Tribunal Administratif de Poitiers — Décision N° TA86-2201913

mardi 30 août 2022

JuridictionTribunal Administratif de Poitiers
SectionTribunal Administratif de Poitiers
N° DossierTA86-2201913
TypeDécision
RecoursExcès de pouvoir
Formationétrangers JU
Avocat requérantCAZANAVE

Texte intégral

Vu les procédures suivantes :

I. Par une requête enregistrée le 3 août 2022, sous le n° 2201913, Mme I D, représentée par Me Cazanave, demande au tribunal :

1°) de l'admettre provisoirement au bénéfice de l'aide juridictionnelle ;

2°) d'annuler l'arrêté du 1er juillet 2022 par lequel la préfète de la Charente lui a fait obligation de quitter le territoire français dans un délai de trente jours et a fixé le pays de destination ;

3°) d'enjoindre à la préfète de la Charente de procéder au réexamen de sa situation dans un délai de deux mois à compter de la notification du jugement à intervenir et, dans l'attente, de lui délivrer une autorisation provisoire de séjour dès la notification du jugement à intervenir ;

4°) de mettre à la charge de l'État la somme de 1 200 euros, à verser à son conseil en application de l'article L. 761-1 du code de justice administrative et de l'article 37 de la loi du 10 juillet 1991 relative à l'aide juridique ou à lui verser directement, sur le fondement de l'article L. 761-1 du code de justice administrative, en cas de refus d'admission au bénéfice de l'aide juridictionnelle.

Elle soutient que :

En ce qui concerne les moyens communs aux décisions attaquées :

- elles sont insuffisamment motivées et, en particulier, elles ne mentionnent pas les motifs fondant le rejet de sa demande d'asile ;

- elles n'ont pas été précédées d'un examen particulier de sa situation personnelle ;

- l'autorité préfectorale a méconnu l'étendue de sa compétence en s'estimant liée par les décisions rendues par l'Office français de protection des réfugiés et apatrides et par la Cour nationale du droit d'asile.

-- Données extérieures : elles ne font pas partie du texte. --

/-- Makes a launch of a descriptor that passed its checks; it waits for a wake (R487) and while every
core it could use lies on a tripped die (R493); a plot map in T2 is promoted first (R123), a stress pass or margin sweep on a die
that receives plots aborts (R476). -/
def launchMake (tag : Nat) (s : State) : State :=
  match liveRec s tag with
  | none => s
  | some l =>
    let t := liveTen l
    let d := l.desc
    if asleep s ∨ (launchCores s t).isEmpty then modLive tag (fun l => { l with stage := .promo }) (wakeUp s)
    else if lMapEn d && touchesT2 s (lMap d) 0 (64 * lPlots d) then
      modLive tag (fun l => { l with stage := .promo }) (promoteRange (lMap d) 0 (64 * lPlots d) s)
    else
      let parts := (assignPlots s t d).filterMap (fun c =>
        if c.2.isEmpty then none else (slotOf s c.1 t).map (fun k => ({
          core := c.1, slot := k, todo := c.2, ran := (coreRec s c.1).st = .running && (coreRec s c.1).slot = k } : LPart)))
      let m : Launch := {
        tag := tag, tenant := t, step := l.step, code := lCode d, codeBytes := lCodeBytes d, entry := lEntry d,
        seed := fieldAt d 36 8, arg := fieldAt d 44 8, limit := fieldAt d 52 2, parts := parts, cookie := cookieOf d }
      let s1 := modLive tag (fun l => { l with stage := .running }) (modPwr (fun p => { p with idle := false })
        (modCor (fun x => { x with launches := x.launches ++ [m] }) s))
      forS (List.range (numDies s)) (fun k s => if parts.any (fun p => decide (dieOfCore p.core = k)) then abortSweep k (abortStress k s) else s) s1
/-- LAUNCH: its start, or again once the plot map has been promoted. -/
def execLaunch (tag : Nat) (s : State) : Answer :=
  .next (match liveRec s tag with
    | none => s
    | some l =>
      if l.stage = .promo ∧ opcodeOf l.desc = 0x30 ∧ nclkOn s then launchMake tag s
      else startDesc tag 0x30 (fun s =>
        match launchFault s (liveTen l) l.desc with
        | some f => done tag f.1 f.2 0 s
        | none => launchMake tag s) s)

/-! ## Start on a core (R228, R229) -/

/-- Address of a hart register in the context image (Table 04.5). -/
def xReg (i : Nat) : Nat := 0x410800 + 8 * i
/-- The hart state at a plot's start (R229). -/
def startPlot (c k entry plot arg : Nat) (s : State) : State :=
  let regs := leB 8 entry ++ (List.range 31).flatMap (fun i =>
    leB 8 (if i + 1 = 2 then 0x400000 else if i + 1 = 10 then plot else if i + 1 = 11 then arg else if i + 1 = 12 then c else 0))
  modSlot c k (fun x => { x with hart := .run, vtype := 2 ^ 63, vl := 0, fcsr := 0 })
    (modMem (fun m => memWrite (memZero m (imgKey c 0x410000) 0xA00) (imgKey c (xReg 0)) regs) s)

/-- A core goes over to another slot: at once to the swap, its clock domain running. -/
def beginSwap (c k : Nat) (s : State) : State := modCore c (fun x => { x with st := .swapping, next := k }) s

/-- The first runnable slot after the resident one, with wrap-around (R177). -/
def nextRunnable (s : State) (c : Nat) : Option Nat :=
  let k := (coreRec s c).slot
  ((List.range 7).map (fun i => (k + 1 + i) % 8)).find? (fun j => slotValid s c j && runnable s c j)
/-- The access of a hart can complete now: its count is present, an entry is free (R234, R235). -/
def accessMet (x : CSlot) : Bool :=
  match x.hart with
  | .waitCnt i => decide (max 1 x.waitN ≤ Map.get 0 x.cnts i)
  | .waitPool i => decide (max 1 x.waitN ≤ Map.get 0 x.pools i)
  | .waitPush _ => decide (x.queue.length < 64)
  | .off | .run => true
/-- The hart of a slot waits on a token (R235). -/
def hartWaits (x : CSlot) : Bool := !accessMet x
/-- The slot's queue holds a ready tile. -/
def hasReady (x : CSlot) : Bool := x.queue.any (fun q => !q.fired && tileReady x q)
/-- Counters, and pools plus 256, that the waiting tiles and the hart of a slot need (R176). -/
def waitSetOf (x : CSlot) : List Nat :=
  (((match x.hart with
    | .waitCnt i => [i]
    | .waitPool i => [256 + i]
    | _ => [])
  ++ x.queue.flatMap (fun q =>
    ((List.range 4).filter (fun i => decide (fieldAt q.hdr (2 * i + 1) 1 ≠ 0))).map (fun i => fieldAt q.hdr (2 * i) 1)
      ++ (if fieldAt q.hdr 8 2 / 64 ≠ 0 then [256 + fieldAt q.hdr 8 2 % 64] else []))).eraseDups).take 64
/-- Pre-emption starts (R179). What the resident slot waits for is noted, so that a token that arrives while it is still
resident keeps it runnable (Table 04.9). -/
def preempt (c k : Nat) (s : State) : State :=
  settlePreempt c (modCore c (fun x => { x with st := .preempting, next := k, preAt := nowT s })
    (modSlot c (coreRec s c).slot (fun x => { x with waitSet := waitSetOf x, posted := accessMet x && decide (x.hart ≠ .run ∧ x.hart ≠ .off) }) s))
/-- A slot that only waits gives way to a runnable one (R178). -/
def preemptOnWait (c : Nat) (s : State) : State :=
  let x := slotRec s c (coreRec s c).slot
  if (coreRec s c).st = .running ∧ hartWaits x ∧ ¬ hasReady x then
    match nextRunnable s c with
    | some k => preempt c k s
    | none => s
  else s

/-- The next plot of a part begins, or its hart stops. -/
def nextPlot (tag c k : Nat) (s : State) : State :=
  match launchRec s tag with
  | none => s
  | some l =>
    match l.parts.find? (fun p => decide (p.core = c)) with
    | none => s
    | some p =>
      match p.todo with
      | [] => modSlot c k (fun x => { x with hart := .off }) (modPart tag c (fun p => { p with plot := none }) s)
      | q :: r => startPlot c k l.entry q l.arg (modPart tag c (fun p => { p with plot := some q, todo := r }) s)

/-- The parts of the launches on a slot have run with it from here (R176). -/
def markRan (c k : Nat) (s : State) : State :=
  modCor (fun x => { x with launches := x.launches.map (fun l =>
    { l with parts := l.parts.map (fun p => if p.core = c ∧ p.slot = k then { p with ran := true } else p) }) }) s

/-- The launch group that applies to a launch: as it stands when the launch starts on its first core (R232, R265). -/
def Launch.begin (now : Time) (cfg : Word) (l : Launch) : Launch :=
  match l.at_ with
  | some _ => l
  | none => { l with at_ := some now, limit := min l.limit (fldW cfg 15 0), cnt := bitW cfg 31 }

/-- The launch may start on a core (R228): no earlier one of its tenant is still there, its slot is resident, the fence is
open. -/
def coreStart (tag c : Nat) (s : State) : State :=
  match launchRec s tag with
  | none => s
  | some l =>
    match l.parts.find? (fun p => decide (p.core = c)) with
    | none => s
    | some p =>
      let before := (s.cor.launches.takeWhile (fun m => decide (m.tag ≠ tag))).any (fun m =>
        decide (m.tenant = l.tenant) && m.parts.any (fun q => decide (q.core = c) && !q.done))
      let x := coreRec s c
      if p.started ∨ before ∨ s.err.fence ∨ ¬ nclkOn s then s
      else if x.st = .idle ∧ (x.slot ≠ p.slot ∨ x.empty) then beginSwap c p.slot s
      else if (x.st = .idle ∨ x.st = .running) ∧ x.slot = p.slot then
        if touchesT2 s l.code 0 l.codeBytes then promoteRange l.code 0 l.codeBytes s
        else
          match (poisonedIn s l.code 0 l.codeBytes).head? with
          | some a => poisonFault s l.code (a / 0x200000)
          | none =>
            let s1 := countAccess (dieOfCore c) l.code 0 l.codeBytes
              (modMem (fun m => memCopy m (hKey l.code 0) (imgKey c 0) l.codeBytes) s)
            let s2 := modCore c (fun x => { x with st := .running, latches := x.counters })
              (modSlot c p.slot (fun y => { y with flags := 0 }) s1)
            let s3 := modPart tag c (fun p => { p with started := true, startT := nowT s })
              (modLaunch tag (Launch.begin (nowT s) (cset s .arr 0 0)) (markRan c p.slot s2))
            nextPlot tag c p.slot s3
      else preemptOnWait c s
/-- LAUNCH_CORE_START of a launch on a core. -/
def execLaunchCoreStart (tag c : Nat) (s : State) : Answer := .next (coreStart tag c s)

/-! ## Tiles (R160 to R168, R237 to R258) -/

def fmtTab (s : State) (n : Nat) : FmtTable :=
  ⟨(cset s .fmt n 0).toNat, fun c => (cset s .fmt n (c + 1)).toNat⟩
/-- What a tile of a tenant on a core reads. -/
def tileCtx (s : State) (c : Nat) (l : Launch) : TileCtx :=
  let t := l.tenant
  { rd := uGet s c t, acc := fun a => memGet s.mem (imgKey c (0x400000 + a)),
    segs := (tenSegs s (dieOfCore c) t).length, tbl := fmtTab s, tenant := t,
    handleSize := fun h => if hndUsable s l.tag t h then some (hndSize s h) else none,
    hrd := fun h o => memGet s.mem (hKey h o), seed := l.seed }
/-- The command block at a bed line of the resident context. -/
def blockAt (s : State) (c line : Nat) : List Byte := memRead s.mem (imgKey c (line * 64)) 64
/-- The resource a block occupies (Table 06.7). -/
def blockRes (b : List Byte) : Res := ((tileCmdOf b).map TileCmd.res).getD .none
/-- A resource is free in a slot's queue: two array tiles may be in flight, one tile of each other resource (R163). -/
def resFree (q : List QTile) (r : Res) : Bool :=
  let n := (q.filter (fun x => x.fired && decide (blockRes x.blk = r))).length
  match r with
  | .none => true
  | .arrays => decide (n < 2)
  | _ => decide (n < 1)
/-- No older tile of the queue conflicts with tile i (R253). -/
def orderOk (s : State) (q : List QTile) (i : Nat) (x : QTile) : Bool :=
  let r := blockRanges x.rng (fmtTab s)
  (q.take i).all (fun y =>
    let o := blockRanges y.rng (fmtTab s)
    !(spansOverlap o.2 (r.1 ++ r.2)) && !(spansOverlap o.1 r.2))
/-- Fire pacing in percent (Table 13.3); the engaged clamp sets 25 once every die is at 0.80 GHz (R488). -/
def pacePct (s : State) : Nat :=
  if s.pwr.level = 3 ∨ (s.pwr.clamp ∧ (List.range (numDies s)).all (fun d => decide (Map.get 18 s.cor.cclk d = 0))) then 25
  else if s.pwr.level = 2 then 50 else 100
/-- Array and decanter tiles are held outside the pacing window (R491). -/
def paceHolds (s : State) (r : Res) : Bool :=
  decide (pacePct s < 100) && !s.pwr.pacingOpen && (decide (r = .arrays) || decide (r = .decanter))
/-- The oldest tile that may fire, by its place in the queue (R160, R161, R253). -/
def nextTile (s : State) (x : CSlot) : Option Nat :=
  (List.range x.queue.length).find? (fun i =>
    match x.queue[i]? with
    | some q => !q.fired && tileReady x q && resFree x.queue (blockRes q.blk) && !paceHolds s (blockRes q.blk) && orderOk s x.queue i q
    | none => false)
/-- The handle ranges of an XFER, as (handle, offset, bytes) of each row: source rows, destination rows. -/
def xferRows (b : List Byte) : List (Nat × Nat × Nat) × List (Nat × Nat × Nat) :=
  match tileCmdOf b with
  | some (.xfer f) =>
    (if f.sh then (List.range f.nr).map (fun i => (f.srcH, f.srcOff + i * f.sStride, f.rowB)) else [],
     if f.dh then (List.range f.nr).map (fun i => (f.dstH, f.dstOff + i * f.dStride, f.rowB)) else [])
  | _ => ([], [])
/-- Format tables a block names (R197). -/
def tablesOf (b : List Byte) : List Nat :=
  if fieldAt b 0 1 = 0x10 then ([fieldAt b 8 1, fieldAt b 9 1].filter (fun x => decide (0x10 ≤ x) && decide (x < 0x20))).map (· - 0x10) else []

En ce qui concerne la décision portant obligation de quitter le territoire français :

- elle méconnaît l'article 3 de la convention internationale relative aux droits de l'enfant ;

- elle méconnaît l'article 24 de la Charte des droits fondamentaux de l'Union européenne ;

- elle est entachée d'une erreur manifeste d'appréciation quant aux conséquences qu'elle emporte sur sa situation personnelle.

En ce qui concerne la décision fixant le pays de renvoi :

- elle est illégale en raison de l'illégalité entachant la décision portant obligation de quitter le territoire français ;

- elle méconnaît l'article 3 de la convention européenne de sauvegarde des droits de l'homme et des libertés fondamentales.

Des pièces produites par la préfète de la Charente, ont été enregistrées le 25 août 2022.

Mme C D a présenté une demande d'aide juridictionnelle sur laquelle il n'a pas encore été statué.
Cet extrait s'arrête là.